今週の御題は「母の秘密」。陽子(井上真央)の祖母・子爵令夫人(渡辺美佐子)から、若かりし
母・紘子(原田知世)の事が明らかにされた。その一連の話の中には、* 母が先生になりたかった
が果たせなかった事、* 父・良一(寺脇康文)と恋に落ち家を出て行った事、* 茂樹(永山絢斗)
を祖父母の養子にとられ様とした時に、幼かった春樹兄(田中圭)が、決死の覚悟でそれを阻止
した事、などが語られた。それに、茂樹がいよいよ将来の進路を父親に打ち明ける話、そして、
真知子(マイコ)と春樹の恋が進展する話なども加わった。これらの話は、それぞれの関係者に
とって、運命の岐路ともいうべき「人生の節目」の物語であった。母の秘密に関する話題は、
これから生きていく上での指針となるべきものだったが、茂樹や真知子・春樹の問題は、
陽子が現場に立ち会っており、どう行動すべきか?の決断を迫られた。

従って私の考えた今週の影のテーマは、「運命と人生の節目」。我々視聴者は、今週の物語を、
影のテーマの視点から、どのように解釈すべきなのか?私なりに考えてみた。

第24回(土)、陽子が飴屋で育子(満島ひかり)に、春樹と真知子の互いの思いを何とか
してやりたいと話すシーンがあった。真知子が、春樹からの「ハイネ詩集」を陽子経由で受取り
一刻も早く読みたいからと先に帰った後のことである。
真知子は勿論の事、春樹も初恋ではないか?その二人の純粋な思いを何とかしてやりたいと気
を揉む陽子に、育子は「どんなに良かれと思っても、勝手に人の運命を変えるようなことをしては
いけない」といった。その言葉の背景には育子の将来の進路について、父親との衝突があった。
育子もまた運命の岐路に立つ人だった。それはさておき、私は、この育子の考え方を基礎にして
運命と人生の節目にかかわる人間の生き方について考えてみたいと思う。

一般論として育子の意見は正論だと思う。例えば陽子の祖母も、紘子が家出することを分って
いながら止めなかったのは、育子の考え方と同意見だったからだろう。しかし、そうであるなら
茂樹の養子縁組に待ったをかけた春樹の行為は間違っていたのか?という疑問が残る。また
育子の父親が、子どもを心配して東京に出るのを反対するのは間違いだといえるのか?という
問題もある。さらに、紘子が先生になりたかったのを反対した祖父は正しかったのか?
間違っていたのか?結果論ではなく、現在進行形の問題として、我、如何に対処すべきか?

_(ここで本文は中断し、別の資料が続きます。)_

/-- Results written at issue: every active thread reads its operands in the state before the word. -/
def lanesBody (i : Instr) (f : State → Env → Wr) (is : Issued) (s : State) : State :=
  land i (is.active.map fun t => (t, f s (envOf s t))) s

/-- R56: results written late: they are recorded at issue and land by LATE_RESULT_WRITE; `sfu` marks results that
R317 waits for. Draws and pops are made at issue. -/
def lateBody (i : Instr) (sfu : Bool) (f : State → Env → Wr) (is : Issued) (s : State) : State :=
  let u := (usesOf i)
  let rs := is.active.map fun t => (t, f s (envOf s t))
  let n := s.ctr
  let s := { s with ctr := s.ctr + is.active.length }
  s.onThreads is.active fun t th =>
    let th := u.lp.foldl Thread.popPort th
    match rs.findIdx? fun r => r.1 == t with
    | none => th
    | some k =>
        let w := ((rs[k]?).map Prod.snd).getD .none
        { th with
          draws := th.draws + BitVec.ofNat 48 w.draws
          pend := th.pend ++ [
            { id := n + k, dst := w.regs.map Prod.fst ++ w.preds.map Prod.fst, uniform := false, pred := !w.preds.isEmpty,
              port := w.push.map Prod.fst,
              vals := some (match w.push with
                | some (_, x) => [x]
                | none => if w.preds.isEmpty then w.regs.map Prod.snd else w.preds.map fun e => if e.2 then 1 else 0),
              flags := w.flags, sfu := sfu, pc := is.pc, iw := is.word }] }

/-- R32: a uniform register written whole by one issue. -/
def setK (s : State) (g n : Nat) (x : Word) : State := s.onGroup g fun y => { y with k := y.k.set n x }

/-- A plain arithmetic word. -/
def alu (i : Instr) (s : State) (f : State → Env → Wr) : Host.Outcome State Fault Refusal := word i s (lanesBody i f)
/-- A special function. -/
def sfu (i : Instr) (s : State) (f : State → Env → Wr) : Host.Outcome State Fault Refusal := word i s (lateBody i true f)

/-- Each active thread in turn, in ascending lane order. -/
def eachActive (is : Issued) (s : State) (f : State → Nat → State) : State := is.active.foldl f s

end Sys2Proof.Machine
end

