-- ==== Sys2Proof/Machine/Lane.lean ====
section
/-! DEFINITION. Lane and bundle operations over a mask, and rnd.cat: the gather of their participants (R46, R209), the moves, polls, folds, prefixes and matches (R210..R213), the categorical draw (R208). -/

namespace Sys2Proof.Machine

/-! ### The participants (R46, R209) -/

/-- A word over participants: `f` says what it gives each contributing participant. The threads of an issue are whole
gathers, and lone threads (R46). -/
def gatherBody (i : Instr) (f : State → List Env → List (Nat × Wr)) (is : Issued) (s : State) : State :=
  let rs := (gatherSets s is.pc is.threads).flatMap fun ps => f s (ps.map (envOf s))
  let s := match is.threads with
    | [] => s
    | t :: _ => s.onGroup (s.thread t).group fun x =>
        { x with gathers := x.gathers.filter fun y => !(y.pc == is.pc && y.parts.any is.threads.contains && y.parts.all y.arrived.contains) }
  land i rs s

/-- A lane operation. -/
def laneOp (i : Instr) (s : State) (f : State → List Env → List (Nat × Wr)) : Host.Outcome State Fault Refusal :=
  word i s (gatherBody i f)

/-- The participants whose guard is true. -/
def contributing (g : Guard) (ps : List Env) : List Env := ps.filter fun e => guardHolds g e.th

/-! ### Moves between lanes (R210) -/

/-- R210: the source lane. -/
inductive LaneMove
  | idx | rise | fall | flip
deriving DecidableEq, Repr

def LaneMove.lane (k : LaneMove) (l : Nat) (b : Word) : Int :=
  match k with
  | .idx => b.toNat
  | .rise => (l : Int) - b.toNat
  | .fall => (l : Int) + b.toNat
  | .flip => (l ^^^ b.toNat : Nat)

def laneMove (k : LaneMove) (a : LaneArgs) (_ : State) (ps : List Env) : List (Nat × Wr) :=
  (contributing a.g ps).map fun e =>
    let j := k.lane e.th.lane (e.op immSext a.b)
    let j := if a.edge = .wr then j % 32 else j
    let own := if a.edge = .zf then 0 else e.op immSext a.a
    (e.t, .dst a.d [((ps.find? fun (o : Env) => (o.th.lane : Int) == j).map fun o => o.op immSext a.a).getD own])

/-! ### Polls and matches (R211, R213) -/

def pollBits (g : Guard) (pa : BitVec 3) (ps : List Env) : List (Nat × Bool) :=
  (contributing g ps).map fun e => (e.th.lane, e.p pa)
def pollAnyL (a : PollArgs) (_ : State) (ps : List Env) : List (Nat × Wr) :=
  (contributing a.g ps).map fun e => (e.t, .pred a.pd ((pollBits a.g a.pa ps).any Prod.snd))
def pollAllL (a : PollArgs) (_ : State) (ps : List Env) : List (Nat × Wr) :=
  (contributing a.g ps).map fun e => (e.t, .pred a.pd ((pollBits a.g a.pa ps).all Prod.snd))
/-- A word with the bits of the lanes that satisfy a test. -/
def laneBits (l : List (Nat × Bool)) : Word := l.foldl (fun w x => if x.2 then w ||| (1#32 <<< x.1) else w) 0
def pollMapL (a : PollMapArgs) (_ : State) (ps : List Env) : List (Nat × Wr) :=
  (contributing a.g ps).map fun e => (e.t, .dst a.d [laneBits (pollBits a.g a.pa ps)])
def peersL (a : PeersArgs) (_ : State) (ps : List Env) : List (Nat × Wr) :=
  let cs := contributing a.g ps
  cs.map fun e => (e.t, .dst a.d [laneBits (cs.map fun o => (o.th.lane, o.op immSext a.a == e.op immSext a.a))])

/-! ### Folds and prefixes (R212) -/

/-- R212: the identity of an operator. -/
def foldUnit (op : FoldOp) (ty : Ty) : Word :=
  match op with
  | .add | .or | .xor => 0
  | .and => 0xFFFF_FFFF
  | .min => if ty = .f32 then 0x7F80_0000 else if ty = .i32 then 0x7FFF_FFFF else 0xFFFF_FFFF
  | .max => if ty = .f32 then 0xFF80_0000 else if ty = .i32 then 0x8000_0000 else 0

/-- One combination, with its flags. -/
def foldStep (op : FoldOp) (ty : Ty) (ftz : Bool) (x y : Word) : Word × Flags :=
  match op, ty with
  | .add, .f32 => onF32 (Fmt.f32.add ⟨.rne, ftz, 0⟩ x.toNat y.toNat)
  | .min, .f32 => onF32 (Fmt.f32.minMax false ftz x.toNat y.toNat)
  | .max, .f32 => onF32 (Fmt.f32.minMax true ftz x.toNat y.toNat)
  | .add, _ => (x + y, 0)
  | .min, t => (extTo t (smaller (intVal t x) (intVal t y)), 0)
  | .max, t => (extTo t (larger (intVal t x) (intVal t y)), 0)
  | .and, _ => (x &&& y, 0)
  | .or, _ => (x ||| y, 0)
  | .xor, _ => (x ^^^ y, 0)

/-- The running combination: by contributing participant, the value before and after its own, and the last value
with every flag. -/
def foldRun (a : FoldArgs) (cs : List Env) : List (Nat × Word × Word) × Word × Flags :=
  cs.foldl (fun acc e =>
    let r := foldStep a.op a.ty (flushes e false) acc.2.1 (e.op immSext a.a)
    (acc.1 ++ [(e.t, acc.2.1, r.1)], r.1, acc.2.2 ||| r.2)) ([], foldUnit a.op a.ty, 0)

def foldL (a : FoldArgs) (_ : State) (ps : List Env) : List (Nat × Wr) :=
  let r := foldRun a (contributing a.g ps)
  r.1.map fun x => (x.1, .dst a.d [r.2.1] r.2.2)
def pfxL (a : FoldArgs) (_ : State) (ps : List Env) : List (Nat × Wr) :=
  let r := foldRun a (contributing a.g ps)
  r.1.map fun x => (x.1, .dst a.d [if a.exc then x.2.1 else x.2.2] r.2.2)

/-! ### The categorical draw (R208) -/

/-- A weight as it is read. -/
def catWeight (w : Word) : Num × Flags :=
  match f32Val w with
  | .nan => (.zero false, Flags.inv)
  | x => if x.below0 then (.zero false, Flags.inv) else (x, 0)

/-- The category and the flags, from the weights by lane and the draw's x0. Nothing here is flushed, whatever
%fsr.FTZ holds: R208 names no flush (DESIGN CHOICE, log entry 63). -/
def catPick (ws : List (Nat × Num)) (x0 : Nat) : Word × Flags :=
  match ws.find? fun w => w.2.isInf with
  | some w => (BitVec.ofNat 32 w.1, 0)
  | none =>
      let cum := ws.foldl (fun (l : List (Nat × Num) × Num) w =>
        let c := roundV false (l.2.add false w.2).1
        (l.1 ++ [(w.1, c)], c)) ([], Num.zero false)
      if cum.2.isZero then (0xFFFF_FFFF, 0)
      else if cum.2.isInf then
        (BitVec.ofNat 32 (((cum.1.find? fun c => c.2.isInf).map Prod.fst).getD 0), Flags.of)
      else
        let v := roundV false ((f32Val (unit24 (x0 / 2 ^ 8))).mul cum.2).1
        let first := (cum.1.find? fun c => v.lt c.2).map Prod.fst
        let last := ((ws.reverse.find? fun w => !w.2.isZero).map Prod.fst).getD 0
        (BitVec.ofNat 32 (first.getD last), 0)

def rndCatL (a : RndCatArgs) (s : State) (ps : List Env) : List (Nat × Wr) :=
  let cs := contributing a.g ps
  match cs with
  | [] => []
  | low :: _ =>
      let ws := cs.map fun e => (e.th.lane, catWeight (e.op immSext a.a))
      let inv := ws.foldl (fun fl w => fl ||| w.2.2) (0 : Flags)
      let k := catPick (ws.map fun w => (w.1, w.2.1)) ((drawWords s low a.stream.toNat 0).getD 0 0)
      cs.map fun e => (e.t, .dst a.d [k.1] (k.2 ||| inv) (if e.t = low.t then 1 else 0))

/-! ### Meanings -/

/-- R208. -/
def execRndCat (a : RndCatArgs) (s : State) : Host.Outcome State Fault Refusal := laneOp (.rndCat a) s (rndCatL a)
/-- R210. -/
def execLaneIdx (a : LaneArgs) (s : State) : Host.Outcome State Fault Refusal := laneOp (.laneIdx a) s (laneMove .idx a)
/-- R210. -/
def execLaneRise (a : LaneArgs) (s : State) : Host.Outcome State Fault Refusal := laneOp (.laneRise a) s (laneMove .rise a)
/-- R210. -/
def execLaneFall (a : LaneArgs) (s : State) : Host.Outcome State Fault Refusal := laneOp (.laneFall a) s (laneMove .fall a)
/-- R210. -/
def execLaneFlip (a : LaneArgs) (s : State) : Host.Outcome State Fault Refusal := laneOp (.laneFlip a) s (laneMove .flip a)
/-- R211. -/
def execPollAny (a : PollArgs) (s : State) : Host.Outcome State Fault Refusal := laneOp (.pollAny a) s (pollAnyL a)
/-- R211. -/
def execPollAll (a : PollArgs) (s : State) : Host.Outcome State Fault Refusal := laneOp (.pollAll a) s (pollAllL a)
/-- R211. -/
def execPollMap (a : PollMapArgs) (s : State) : Host.Outcome State Fault Refusal := laneOp (.pollMap a) s (pollMapL a)
/-- R212. -/
def execFold (a : FoldArgs) (s : State) : Host.Outcome State Fault Refusal := laneOp (.fold a) s (foldL a)
/-- R212. -/
def execPfx (a : FoldArgs) (s : State) : Host.Outcome State Fault Refusal := laneOp (.pfx a) s (pfxL a)
/-- R213. -/
def execPeers (a : PeersArgs) (s : State) : Host.Outcome State Fault Refusal := laneOp (.peers a) s (peersL a)

end Sys2Proof.Machine
end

「良かれと思っても、勝手に人の運命を変える事をしてはいけない」という言葉は非常に重要な
意味を持っていると思う。「良かれと思っても」本当に良いかどうか等、簡単には分らないのが
人生というものである。現代の政治家は、自分の勝手な憶測で、カネを配ることが良いことだと
思っているが、そういう行為が人間の精神に悪い影響、しかも決定的な悪影響を及ぼすという
想像力がない。見えないものを信じない典型的な例である。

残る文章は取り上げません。